[About this exercise] Where a line of the material includes the string "offset", copy that line.

------------------------------------------------

-- ==== Sys2Proof/WellFormed.lean ====
section
/-! DEFINITION. The commands whose operands name something that the device can have: numbers within the ranges of the architecture (R6 to R10,
R102, R191, R338). Nothing here asks whether it exists in a state. -/

namespace Sys2Proof

/-- An EVID has 20 bits, and 0 names no event (R10). -/
def evidOk (e : Nat) : Bool := decide (1 ≤ e) && decide (e < 2 ^ 20)
/-- A posted write at one of eight ports, inside the register window (R102, R103). -/
def writeOk (d : DbWrite) : Bool := decide (d.port < 8) && decide (d.offset < 2 ^ 27)
def pageOk : Page → Bool
  | .stn n _ => decide (n < 576)
  | .vst v => decide (v < 16384)
def destOk : Dest → Bool
  | .station n => decide (n < 576)
  | .spread n => decide (n < 256)
  | .context v => decide (v < 16384)
  | .gang g => decide (g < 1024)
def seatOk : SeatPlace → Bool
  | .station n _ => decide (n < 576)
  | .context v => decide (v < 16384)
/-- Wake sources name one of 64 watch slots, 12 links, 8 ports and 4 alarms (R433). -/
def srcOk : WakeSrc → Bool
  | .watch w => decide (w < 64)
  | .chord k => decide (k < 12)
  | .doorbell p => decide (p < 8)
  | .alarm a => decide (a < 4)
  | .i3c | .regPort | .swdt => true
def domOk : Dom → Bool
  | .hubl | .hubm => true
  | .outL k | .outM k | .trav k => decide (k < 12)
/-- A sample of 20 sensors and of the supplies of 12 dies (R320). -/
def samplesOk (x : Samples) : Bool := decide (x.temps.length = 20) && decide (x.outs.length = 12)
/-- A list entry gives at most 32 argument words (R338). -/
def entryOk : Option ListEntry → Bool
  | none => true
  | some e => decide (e.args.length ≤ 32)

/-- A self-test speaks of the 1,536 physical cells (R45, R63). -/
def bistOk (b : Bist) : Bool := (b.fails.all fun x => decide (x < 1536)) && b.rods.all fun x => decide (x.1 < 1536)
/-- A request in the layout of the mailbox has at most 32 argument words (R316, R459). -/
def mctpOk : MctpReq → Bool
  | .vendor _ args => decide (args.length ≤ 32)
  | .control _ => true
/-- A cell test control is one of 16 words of one of 1,536 cells; an RV32I core has 32 registers (R299, R408, R438). -/
def gateOk : GateOp → Bool
  | .cellTest c i _ => decide (c < 1536) && decide (i < 16)
  | .ronuoReg n _ => decide (n < 32)
  | _ => true

/-- The command is well formed. -/
def Instr.wf : Instr → Bool
  | .wiredInputChange evid _ _ => evidOk evid
  | .doorbellWrite d => writeOk d
  | .ledgerTake evid => evidOk evid
  | .fieldBookRelease evid => evidOk evid
  | .candidateArrival station evid => decide (station < 576) && evidOk evid
  | .spreadCandidateArrival set evid => decide (set < 256) && evidOk evid
  | .contextCandidateArrival ctx evid => decide (ctx < 16384) && evidOk evid
  | .gangFanOut gang evid => decide (gang < 1024) && evidOk evid
  | .releaseTargetReached station evid => decide (station < 576) && evidOk evid
  | .stnClaim station _ _ => decide (station < 576)
  | .stnComplete station _ _ _ => decide (station < 576)
  | .stnRunningRank station _ _ _ => decide (station < 576)
  | .stnMaskRank station _ _ _ => decide (station < 576)
  | .stnPreBits station _ _ _ => decide (station < 576)
  | .stnSend station _ _ _ => decide (station < 576)
  | .stnSendGang station _ _ _ => decide (station < 576)
  | .stnSendStatus station _ _ => decide (station < 576)
  | .sendRejectionNotice p => pageOk p
  | .vctxEnter station _ _ => decide (station < 576)
  | .vctxLeave station _ _ => decide (station < 576)
  | .vstClaim ctx _ => decide (ctx < 16384)
  | .vstComplete ctx _ _ => decide (ctx < 16384)
  | .vstRunningRank ctx _ _ => decide (ctx < 16384)
  | .vstMaskRank ctx _ _ => decide (ctx < 16384)
  | .vstPreBits ctx _ _ => decide (ctx < 16384)
  | .vstSend ctx _ _ => decide (ctx < 16384)
  | .vstSendGang ctx _ _ => decide (ctx < 16384)
  | .vstSendStatus ctx _ => decide (ctx < 16384)
  | .vstCtxCapture ctx _ => decide (ctx < 16384)
  | .claimReport evid => evidOk evid
  | .completionMessage evid => evidOk evid
  | .gangMemberCompletion evid station => evidOk evid && decide (station < 576)
  | .loadReport station _ => decide (station < 576)
  | .lease station => decide (station < 576)
  | .leaseRevocation station => decide (station < 576)
  | .reservationSplit => true
  | .reservationWindowStart => true
  | .reOffer d => destOk d
  | .holderCheck evid => evidOk evid
  | .holderCheckAnswer evid => evidOk evid
  | .bookedCountReport evid => evidOk evid
  | .ageScanVisit evid => evidOk evid
  | .seatAgeVisit p evid => seatOk p && evidOk evid
  | .replayRequest k f => decide (k < 12) && decide (f.flit < 4)
  | .flitAckTimeout k _ => decide (k < 12)
  | .retrainDone k _ => decide (k < 12)
  | .retrainAttemptTimeout k => decide (k < 12)
  | .returnToService k bist _ => decide (k < 12) && bistOk bist
  | .alignSlot => true
  | .align k _ _ => decide (k < 12)
  | .echo k _ => decide (k < 12)
  | .init k => decide (k < 12)
  | .merCapture _ => true
  | .merSlew _ => true
  | .merStep _ => true
  | .merCancel _ => true
  | .merAlarmArm alarm _ _ => decide (alarm < 4)
  | .merAlarmFire alarm => decide (alarm < 4)
  | .pllHoldover unit => decide (unit < 13)
  | .pllRelock unit => decide (unit < 13)
  | .degradedClear => true
  | .trainArmPoint _ => true
  | .rodMeasurement cell _ => decide (cell < 1536)
  | .speedReqRelease => true
  | .voltageMonitorCrossing d _ => domOk d
  | .sensorSample x => samplesOk x
  | .datumLocalRecompute cell => decide (cell < 1536)
  | .datumSweep => true
  | .cellEnable cell _ => decide (cell < 1536)
  | .cellDisable cell _ => decide (cell < 1536)
  | .cellDrainDone cell => decide (cell < 1536)
  | .hubEnable _ => true
  | .hubDisable _ => true
  | .hubDbRejArm _ => true
  | .hubAccCapArm _ => true
  | .cellCtrCapture cell _ => decide (cell < 1536)
  | .wrGo cell _ _ => decide (cell < 1536)
  | .ovfClr cell _ _ => decide (cell < 1536)
  | .swdtService _ _ => true
  | .rcRegisterRead offset _ => decide (offset < 2 ^ 27)
  | .registerWrite offset _ _ => decide (offset < 2 ^ 27)
  | .tuningRewrite offset => decide (offset < 2 ^ 27)
  | .getInfo _ => true
  | .statusPeek _ => true
  | .platLoad _ => true
  | .datumCommit _ => true
  | .enable _ => true
  | .disable _ => true
  | .queueBind _ => true
  | .queueUnbind _ => true
  | .queueSet _ => true
  | .routeSetQueue _ => true
  | .routeSetDieFallback _ => true
  | .routeSetReservation _ => true
  | .spreadDefine _ => true
  | .gangDefine _ => true
  | .gangUndefine _ => true
  | .gangReleaseAt _ => true
  | .parcelCreate _ => true
  | .parcelDestroy _ => true
  | .parcelReset _ => true
  | .parcelResize _ => true
  | .vctxBind _ => true
  | .vctxUnbind _ => true
  | .stakeTake _ => true
  | .stakeRelease _ => true
  | .wakeConfig _ => true
  | .benchmarkRead _ => true
  | .benchmarkWrite _ => true
  | .benchmarkCapture _ _ => true
  | .logRead _ => true
  | .fwStage _ _ => true
  | .fwCommit _ => true
  | .fwActivate _ => true
  | .activationStartTimeout => true
  | .counterSweep _ userMap _ => (userMap.all fun x => decide (x < 576))
  | .counterSweepStop _ => true
  | .debugUnlock _ => true
  | .commandList _ entries => (entries.all entryOk)
  | .mailboxOfflineEnd => true
  | .poolAuditDone => true
  | .easementStatusWrite parcel _ => decide (parcel < 1024)
  | .fenceAckTimeout _ cells => (cells.all fun x => decide (x < 1536))
  | .counterSweepDue _ lateNs userMap _ => decide (lateNs ≤ 2000) && (userMap.all fun x => decide (x < 576))
  | .pkgRstAssert _ => true
  | .pkgRstDeassert bist => bistOk bist
  | .auxinApplied _ => true
  | .auxinLost => true
  | .auxinSurgeLimit _ => true
  | .pdGood unit bist => decide (unit < 28) && bistOk bist
  | .powerStepTimeout unit => decide (unit < 28)
  | .quiesceGrant unit => decide (unit < 13)
  | .quiesceRetry unit => decide (unit < 13)
  | .saveBookWritten _ _ => true
  | .isoReq k _ => decide (k < 12)
  | .wakeSource w => srcOk w
  | .wakeChord k _ => decide (k < 12)
  | .wakeComplete _ => true
  | .napWakeChordTimer k => decide (k < 12)
  | .coldStakeRelease => true
  | .wakeStakeRelease => true
  | .rcOscTimeout => true
  | .securePowerCut d _ => domOk d
  | .hubSecurePowerCut d _ => domOk d
  | .swdtFirstExpiry => true
  | .swdtSecondExpiry => true
  | .chipResetReqRepeat => true
  | .mgmtWatchdogExpiry _ => true
  | .logAggregateFlush _ _ => true
  | .sidebandReport => true
  | .i3cCcc _ => true
  | .mctpVendorRequest _ m => mctpOk m
  | .recoveryWrite args => decide (args.length ≤ 32)
  | .withdrawalArrival evid => evidOk evid
  | .withdrawnCandidateReturn evid => evidOk evid
  | .claimDataArrival evid => evidOk evid
  | .debugGateAccess op => gateOk op
  | .rcOscRetry _ => true
  | .ronuoBoot => true
  | .cutWithoutHandshake k => decide (k < 14)
  | .quiesceRefused cell => decide (cell < 1536)
  | .pdGoodStillAsserted d => domOk d

end Sys2Proof
end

------------------------------------------------

[Result]
def writeOk (d : DbWrite) : Bool := decide (d.port < 8) && decide (d.offset < 2 ^ 27)
  | .rcRegisterRead offset _ => decide (offset < 2 ^ 27)
  | .registerWrite offset _ _ => decide (offset < 2 ^ 27)
  | .tuningRewrite offset => decide (offset < 2 ^ 27)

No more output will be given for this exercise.